The data »
/-- The sequence with a command last, with accesses after the last command, and with no command at all. -/
theorem witness_RunEndsAtTheLastCommand :
    let op := fun w => HostOp.write 0x00 (.bits32 w)
    faultThenReset.runEnd = .next (nextOr (step faultThenReset) fresh) ∧
      fresh.runEnd = .next fresh ∧
      (faultThenReset.host = op 0 :: [.reset] ∧ ∀ v, op v ∉ [HostOp.reset]) ∧
      (let s := { fresh with host := [.reset, op 0x93] }
       s.host = .reset :: [op 0x93] ∧ (∃ w, op w ∈ [op 0x93]) ∧ step s = .next (nextOr (step s) s)) ∧
      ∀ w, op w ∉ [HostOp.reset, .read 0x20, .write 0x01 (.bits64 0)] :=
  ⟨rfl, rfl, ⟨rfl, by simp⟩, ⟨rfl, ⟨0x93, by simp⟩, rfl⟩, by simp⟩

theorem witness_ResetLeavesBufAndClearsTheFault :
    { used with host := [.reset, .write 0x00 (.bits32 0x93)] }.host = .reset :: [.write 0x00 (.bits32 0x93)] ∧
      decode 0x93 = .command (.encU32 .big) := ⟨rfl, by decide⟩

theorem witness_RegisterMap :
    (∀ n ∈ [0x06, 0x0F, 0x14, 0x1F, 0x23, 0x10000], (0x06 ≤ n ∧ n ≤ 0x0F) ∨ (0x14 ≤ n ∧ n ≤ 0x1F) ∨ 0x23 ≤ n) ∧
      [int .u8 1, int .u8 2].length ≤ twoItems.cfg.maxList ∧ ¬[int .u8 1, int .u8 2, int .u8 3].length ≤ twoItems.cfg.maxList ∧
      0x06 ≤ 0x06 := by decide +kernel

theorem witness_HostReachesBufBetweenCommands :
    { fresh with host := [.bufWrite 7 0xAA] }.host = .bufWrite 7 0xAA :: [] ∧ 7 < fresh.cfg.bufCap ∧ 6 ≠ 7 ∧
      { fresh with host := [.bufRead 7] }.host = .bufRead 7 :: [] ∧
      { fresh with host := [.bufWrite 8 0xAA] }.host = .bufWrite 8 0xAA :: [] ∧ fresh.cfg.bufCap ≤ 8 ∧
      { fresh with host := [.bufRead 8] }.host = .bufRead 8 :: [] := ⟨rfl, by decide, by decide, rfl, rfl, by decide, rfl⟩

theorem witness_CommandIndexCountsIssuedCommands :
    step { fresh with host := [.write 0x00 (.bits32 0)] } =
        .next (nextOr (step { fresh with host := [.write 0x00 (.bits32 0)] }) fresh) ∧
      step { fresh with host := [.reset] } = .next (nextOr (step { fresh with host := [.reset] }) fresh) ∧
      ∀ w, HostOp.reset ≠ .write 0x00 (.bits32 w) := ⟨rfl, rfl, by simp⟩

theorem witness_EveryStepKeepsTheInvariant :
    { used with host := [.bufWrite 7 0xCD] }.Inv ∧
      step { used with host := [.bufWrite 7 0xCD] } =
        .next (nextOr (step { used with host := [.bufWrite 7 0xCD] }) used) := by
  refine ⟨⟨by decide, by decide, by decide, .inr ⟨.capacity, by decide⟩, by decide, by decide, ⟨0, rfl⟩, ?_, by decide⟩,
    by rfl⟩
  intro it h
  have h : it ∈ [int .u8 5, flt .f32 (.fin 1)] := h
  simp only [List.mem_cons, List.not_mem_nil, or_false] at h
  obtain rfl | rfl := h
  · exact ⟨.u8, rfl, rfl⟩
  · exact ⟨.f32, rfl, rfl, 1, rfl⟩

theorem witness_ConfigurationIsFixed :
    step { used with host := [.reset] } = .next (nextOr (step { used with host := [.reset] }) used) := rfl

theorem witness_FaultsArePrecise :
    faultValid fresh = false ∧ exec (.encU8 .big) { fresh with reqOff := 7 } = .next (run (.encU8 .big) { fresh with reqOff := 7 }) ∧
      faultValid (run (.encU8 .big) { fresh with reqOff := 7 }) = false ∧
      exec (.encU8 .big) { fresh with reqOff := 8 } = .next (run (.encU8 .big) { fresh with reqOff := 8 }) ∧
      faultValid (run (.encU8 .big) { fresh with reqOff := 8 }) = true :=
  ⟨by decide, eq_nextOr (by decide), by decide, eq_nextOr (by decide), by decide⟩

/-- A list whose last item is not finite, and no item before it. -/
def lateNan : List Item := [⟨Kind.u8.code, 1, .fin 0⟩, flt .f32 .negZero, flt .f64 (.fin 1), flt .f64 .nan]

theorem witness_NonfiniteOperandFaults :
    { fresh with reqFval := .posInf }.reqFval = .posInf ∧ { fresh with reqFval := .negInf }.reqFval = .negInf ∧
      { fresh with reqFval := .nan }.reqFval = .nan ∧
      ∃ hi : 3 < lateNan.length, lateNan[3].real = .nan ∧ (∀ it ∈ lateNan, it.kind.toNat ≤ 9) ∧
        8 ≤ lateNan[3].kind.toNat ∧ lateNan.length ≤ 2 ^ (8 * CountKind.u8.size) - 1 ∧
        ∀ j, ∀ hj : j < 3, (lateNan[j]'(by omega)).real = .negZero ∨ ∃ q, (lateNan[j]'(by omega)).real = .fin q := by
  refine ⟨rfl, rfl, rfl, by decide, rfl, by decide, by decide, by decide, fun j hj => ?_⟩
  interval_cases j
  · exact .inr ⟨0, rfl⟩
  · exact .inl rfl
  · exact .inr ⟨1, rfl⟩

/-- An integer item and a float item, with their kinds: 6 bytes. -/
def pairList : List (Kind × Item) := [(.i16, int .i16 0xFFFFFFFFFFFFFFFE), (.f32, flt .f32 (.fin 1))]

/-- The list in REQ_LIST, at an offset. -/
def withPair (off : Word) : State := { fresh with reqOff := off, reqList := pairList.map Prod.snd }

theorem witness_CapacityFaults :
    (Kind.u8.isFloat = false ∧ fresh.cfg.bufCap < (8 : Word).toNat + Kind.u8.size) ∧
      (finiteValue (.fin 1) ≠ none ∧ fresh.cfg.bufCap < (1 : Word).toNat + Kind.f64.size) ∧
      fresh.cfg.bufCap < (0xFFFFFFFFFFFFFFFF : Word).toNat + Kind.u8.size ∧
      ((∀ p ∈ pairList, p.2.kind = p.1.code) ∧ (∀ p ∈ pairList, p.1.isFloat = true → finiteValue p.2.real ≠ none) ∧
        (withPair 3).cfg.bufCap < (withPair 3).reqOff.toNat + totalSize (pairList.map Prod.fst)) ∧
      ([flt .f32 (.fin 1)].length ≤ 2 ^ (8 * CountKind.u64.size) - 1 ∧
        (∀ it ∈ [flt .f32 (.fin 1)], finiteValue it.real ≠ none) ∧
        fresh.cfg.bufCap < fresh.reqOff.toNat + (CountKind.u64.size + 1 * Kind.f32.size)) ∧
      fresh.cfg.bufCap < (8 : Word).toNat + CountKind.u8.size ∧
      (let s := { start 8 [0x02] with reqMax := 2 }
       s.reqOff.toNat + CountKind.u8.size ≤ s.cfg.bufCap ∧
         2 = valIn .big (s.buf.readBytes s.reqOff.toNat CountKind.u8.size) ∧ 2 ≤ s.reqMax.toNat ∧
         2 ≤ s.cfg.maxList ∧ s.cfg.bufCap < s.reqOff.toNat + (CountKind.u8.size + 2 * Kind.u32.size)) := by
  decide +kernel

Task details » Some lines above may hold the word "theorem"; say how many do, giving nothing besides the number.

Exercise answer » 10